The problem:
Once the line containing "theorem test_sel_false : leaves" is found in the entries below, reproduce it and every line after it, stopping at and including the line containing "theorem test_div_overflow : leavesLater"; reproduce nothing else, and keep each line exact.

[Opening Dataset records section]

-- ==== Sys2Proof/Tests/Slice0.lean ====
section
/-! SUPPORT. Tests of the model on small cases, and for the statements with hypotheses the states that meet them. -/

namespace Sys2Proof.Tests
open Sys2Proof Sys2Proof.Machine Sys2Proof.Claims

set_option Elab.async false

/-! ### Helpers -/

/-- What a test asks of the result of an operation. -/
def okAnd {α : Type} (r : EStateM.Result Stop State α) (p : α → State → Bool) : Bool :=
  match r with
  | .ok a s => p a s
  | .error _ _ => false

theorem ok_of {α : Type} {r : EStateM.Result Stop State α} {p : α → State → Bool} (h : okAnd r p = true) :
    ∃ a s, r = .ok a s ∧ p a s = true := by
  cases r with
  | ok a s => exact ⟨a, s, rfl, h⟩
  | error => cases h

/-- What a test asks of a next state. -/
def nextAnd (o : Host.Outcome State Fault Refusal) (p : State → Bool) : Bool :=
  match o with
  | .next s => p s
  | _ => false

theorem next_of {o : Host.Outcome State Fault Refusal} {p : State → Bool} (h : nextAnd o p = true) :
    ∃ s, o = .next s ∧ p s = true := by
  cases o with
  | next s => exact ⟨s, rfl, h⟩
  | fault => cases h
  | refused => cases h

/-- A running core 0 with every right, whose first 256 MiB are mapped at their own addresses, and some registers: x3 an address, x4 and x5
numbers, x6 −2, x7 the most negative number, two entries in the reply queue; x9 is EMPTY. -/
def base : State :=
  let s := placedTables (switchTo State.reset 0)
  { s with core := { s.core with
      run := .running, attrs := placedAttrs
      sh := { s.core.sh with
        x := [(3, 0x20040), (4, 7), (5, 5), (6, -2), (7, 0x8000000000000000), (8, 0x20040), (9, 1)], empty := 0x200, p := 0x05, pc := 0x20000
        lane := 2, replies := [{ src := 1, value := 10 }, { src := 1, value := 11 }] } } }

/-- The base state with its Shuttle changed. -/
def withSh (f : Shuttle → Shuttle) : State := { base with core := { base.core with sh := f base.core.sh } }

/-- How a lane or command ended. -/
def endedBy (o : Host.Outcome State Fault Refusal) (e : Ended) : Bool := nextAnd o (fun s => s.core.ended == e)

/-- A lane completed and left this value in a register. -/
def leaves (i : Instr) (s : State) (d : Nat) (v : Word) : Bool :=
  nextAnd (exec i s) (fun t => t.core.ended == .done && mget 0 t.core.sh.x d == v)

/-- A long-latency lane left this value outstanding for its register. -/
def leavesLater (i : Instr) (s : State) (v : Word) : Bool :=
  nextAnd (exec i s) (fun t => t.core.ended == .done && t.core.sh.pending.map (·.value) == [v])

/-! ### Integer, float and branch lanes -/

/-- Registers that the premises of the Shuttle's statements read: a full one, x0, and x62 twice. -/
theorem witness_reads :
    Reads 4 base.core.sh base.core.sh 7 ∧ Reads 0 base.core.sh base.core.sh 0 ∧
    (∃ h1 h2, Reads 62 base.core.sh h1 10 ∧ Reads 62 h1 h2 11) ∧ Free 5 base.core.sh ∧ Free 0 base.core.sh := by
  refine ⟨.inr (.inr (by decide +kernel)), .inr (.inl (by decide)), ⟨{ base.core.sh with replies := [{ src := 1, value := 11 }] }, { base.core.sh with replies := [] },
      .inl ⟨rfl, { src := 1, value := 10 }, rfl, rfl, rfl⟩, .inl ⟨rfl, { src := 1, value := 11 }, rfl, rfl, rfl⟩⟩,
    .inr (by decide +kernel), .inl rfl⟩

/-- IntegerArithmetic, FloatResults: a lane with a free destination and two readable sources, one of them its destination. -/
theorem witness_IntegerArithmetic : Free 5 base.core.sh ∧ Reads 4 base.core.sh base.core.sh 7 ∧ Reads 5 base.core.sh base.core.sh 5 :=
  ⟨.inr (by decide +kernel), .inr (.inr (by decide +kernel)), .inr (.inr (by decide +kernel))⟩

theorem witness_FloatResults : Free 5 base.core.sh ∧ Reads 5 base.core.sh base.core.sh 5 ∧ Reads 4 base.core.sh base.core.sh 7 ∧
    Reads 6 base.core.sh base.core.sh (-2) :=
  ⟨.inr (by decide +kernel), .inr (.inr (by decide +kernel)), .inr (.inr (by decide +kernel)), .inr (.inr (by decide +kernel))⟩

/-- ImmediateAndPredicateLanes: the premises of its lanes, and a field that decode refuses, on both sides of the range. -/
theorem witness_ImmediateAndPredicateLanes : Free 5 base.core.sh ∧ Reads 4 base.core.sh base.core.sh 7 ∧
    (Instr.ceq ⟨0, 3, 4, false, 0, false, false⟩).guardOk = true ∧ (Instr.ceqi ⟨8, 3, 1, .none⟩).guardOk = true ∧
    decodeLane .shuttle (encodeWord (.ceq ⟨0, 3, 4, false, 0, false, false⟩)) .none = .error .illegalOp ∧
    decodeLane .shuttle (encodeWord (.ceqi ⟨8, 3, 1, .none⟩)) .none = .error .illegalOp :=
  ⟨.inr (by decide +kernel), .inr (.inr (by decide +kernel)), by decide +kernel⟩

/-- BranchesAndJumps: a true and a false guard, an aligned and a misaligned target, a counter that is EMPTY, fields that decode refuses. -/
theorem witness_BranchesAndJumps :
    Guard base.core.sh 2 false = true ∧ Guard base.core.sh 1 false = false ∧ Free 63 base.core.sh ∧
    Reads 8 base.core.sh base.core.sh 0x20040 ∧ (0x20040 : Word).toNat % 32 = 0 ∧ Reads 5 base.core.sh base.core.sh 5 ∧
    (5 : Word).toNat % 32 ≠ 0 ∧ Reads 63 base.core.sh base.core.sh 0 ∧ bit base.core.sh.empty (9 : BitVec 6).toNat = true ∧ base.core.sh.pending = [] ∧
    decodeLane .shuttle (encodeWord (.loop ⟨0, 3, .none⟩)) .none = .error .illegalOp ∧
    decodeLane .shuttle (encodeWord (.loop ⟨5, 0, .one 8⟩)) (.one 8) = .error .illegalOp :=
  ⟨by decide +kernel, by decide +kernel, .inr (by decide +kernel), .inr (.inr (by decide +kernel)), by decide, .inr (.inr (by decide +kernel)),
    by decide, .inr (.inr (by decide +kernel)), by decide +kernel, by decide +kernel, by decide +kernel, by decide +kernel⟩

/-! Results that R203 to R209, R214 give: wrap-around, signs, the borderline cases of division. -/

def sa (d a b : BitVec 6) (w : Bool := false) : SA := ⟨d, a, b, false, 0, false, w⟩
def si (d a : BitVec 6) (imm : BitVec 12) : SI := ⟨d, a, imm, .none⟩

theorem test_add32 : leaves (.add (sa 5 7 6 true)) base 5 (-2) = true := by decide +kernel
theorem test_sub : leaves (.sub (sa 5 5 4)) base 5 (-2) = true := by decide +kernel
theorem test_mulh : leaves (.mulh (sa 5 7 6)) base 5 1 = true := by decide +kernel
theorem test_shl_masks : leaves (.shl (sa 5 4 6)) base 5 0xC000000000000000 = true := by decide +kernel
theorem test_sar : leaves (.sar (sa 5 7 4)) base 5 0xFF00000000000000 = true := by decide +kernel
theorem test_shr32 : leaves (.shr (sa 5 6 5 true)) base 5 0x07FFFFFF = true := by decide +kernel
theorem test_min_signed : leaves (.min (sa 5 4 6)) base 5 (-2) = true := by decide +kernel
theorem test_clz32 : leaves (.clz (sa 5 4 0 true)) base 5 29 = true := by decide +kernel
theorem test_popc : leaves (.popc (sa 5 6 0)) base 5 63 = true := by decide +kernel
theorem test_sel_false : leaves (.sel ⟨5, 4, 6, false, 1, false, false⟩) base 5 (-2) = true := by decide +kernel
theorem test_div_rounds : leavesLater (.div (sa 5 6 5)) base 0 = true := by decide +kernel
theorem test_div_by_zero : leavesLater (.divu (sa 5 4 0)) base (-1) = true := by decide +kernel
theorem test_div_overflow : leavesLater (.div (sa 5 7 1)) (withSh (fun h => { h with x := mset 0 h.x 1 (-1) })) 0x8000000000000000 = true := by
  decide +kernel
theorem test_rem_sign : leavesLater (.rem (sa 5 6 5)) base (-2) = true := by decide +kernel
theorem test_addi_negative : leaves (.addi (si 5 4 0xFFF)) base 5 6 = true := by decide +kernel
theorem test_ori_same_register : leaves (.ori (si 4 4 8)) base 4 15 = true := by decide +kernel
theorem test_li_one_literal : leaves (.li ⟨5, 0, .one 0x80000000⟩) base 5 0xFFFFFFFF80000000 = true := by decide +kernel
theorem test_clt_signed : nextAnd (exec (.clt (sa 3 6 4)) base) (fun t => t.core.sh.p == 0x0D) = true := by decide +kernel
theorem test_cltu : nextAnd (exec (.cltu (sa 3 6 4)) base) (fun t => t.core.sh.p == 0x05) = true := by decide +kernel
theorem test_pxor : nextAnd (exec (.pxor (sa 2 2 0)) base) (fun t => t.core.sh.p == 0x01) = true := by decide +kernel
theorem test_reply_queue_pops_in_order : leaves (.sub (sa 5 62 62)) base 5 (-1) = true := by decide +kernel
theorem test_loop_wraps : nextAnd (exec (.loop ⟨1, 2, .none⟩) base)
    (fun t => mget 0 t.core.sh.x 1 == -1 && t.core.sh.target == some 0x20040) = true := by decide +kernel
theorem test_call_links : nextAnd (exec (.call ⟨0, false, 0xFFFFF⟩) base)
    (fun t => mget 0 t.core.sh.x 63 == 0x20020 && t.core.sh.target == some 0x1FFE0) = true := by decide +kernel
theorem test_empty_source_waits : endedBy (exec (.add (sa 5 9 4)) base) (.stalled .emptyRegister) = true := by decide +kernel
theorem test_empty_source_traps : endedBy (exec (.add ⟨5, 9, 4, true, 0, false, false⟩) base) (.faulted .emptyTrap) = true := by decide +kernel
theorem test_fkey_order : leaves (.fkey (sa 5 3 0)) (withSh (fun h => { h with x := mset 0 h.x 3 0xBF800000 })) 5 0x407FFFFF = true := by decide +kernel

[Closing Dataset records section]

Written response:
theorem test_sel_false : leaves (.sel ⟨5, 4, 6, false, 1, false, false⟩) base 5 (-2) = true := by decide +kernel
theorem test_div_rounds : leavesLater (.div (sa 5 6 5)) base 0 = true := by decide +kernel
theorem test_div_by_zero : leavesLater (.divu (sa 5 4 0)) base (-1) = true := by decide +kernel
theorem test_div_overflow : leavesLater (.div (sa 5 7 1)) (withSh (fun h => { h with x := mset 0 h.x 1 (-1) })) 0x8000000000000000 = true := by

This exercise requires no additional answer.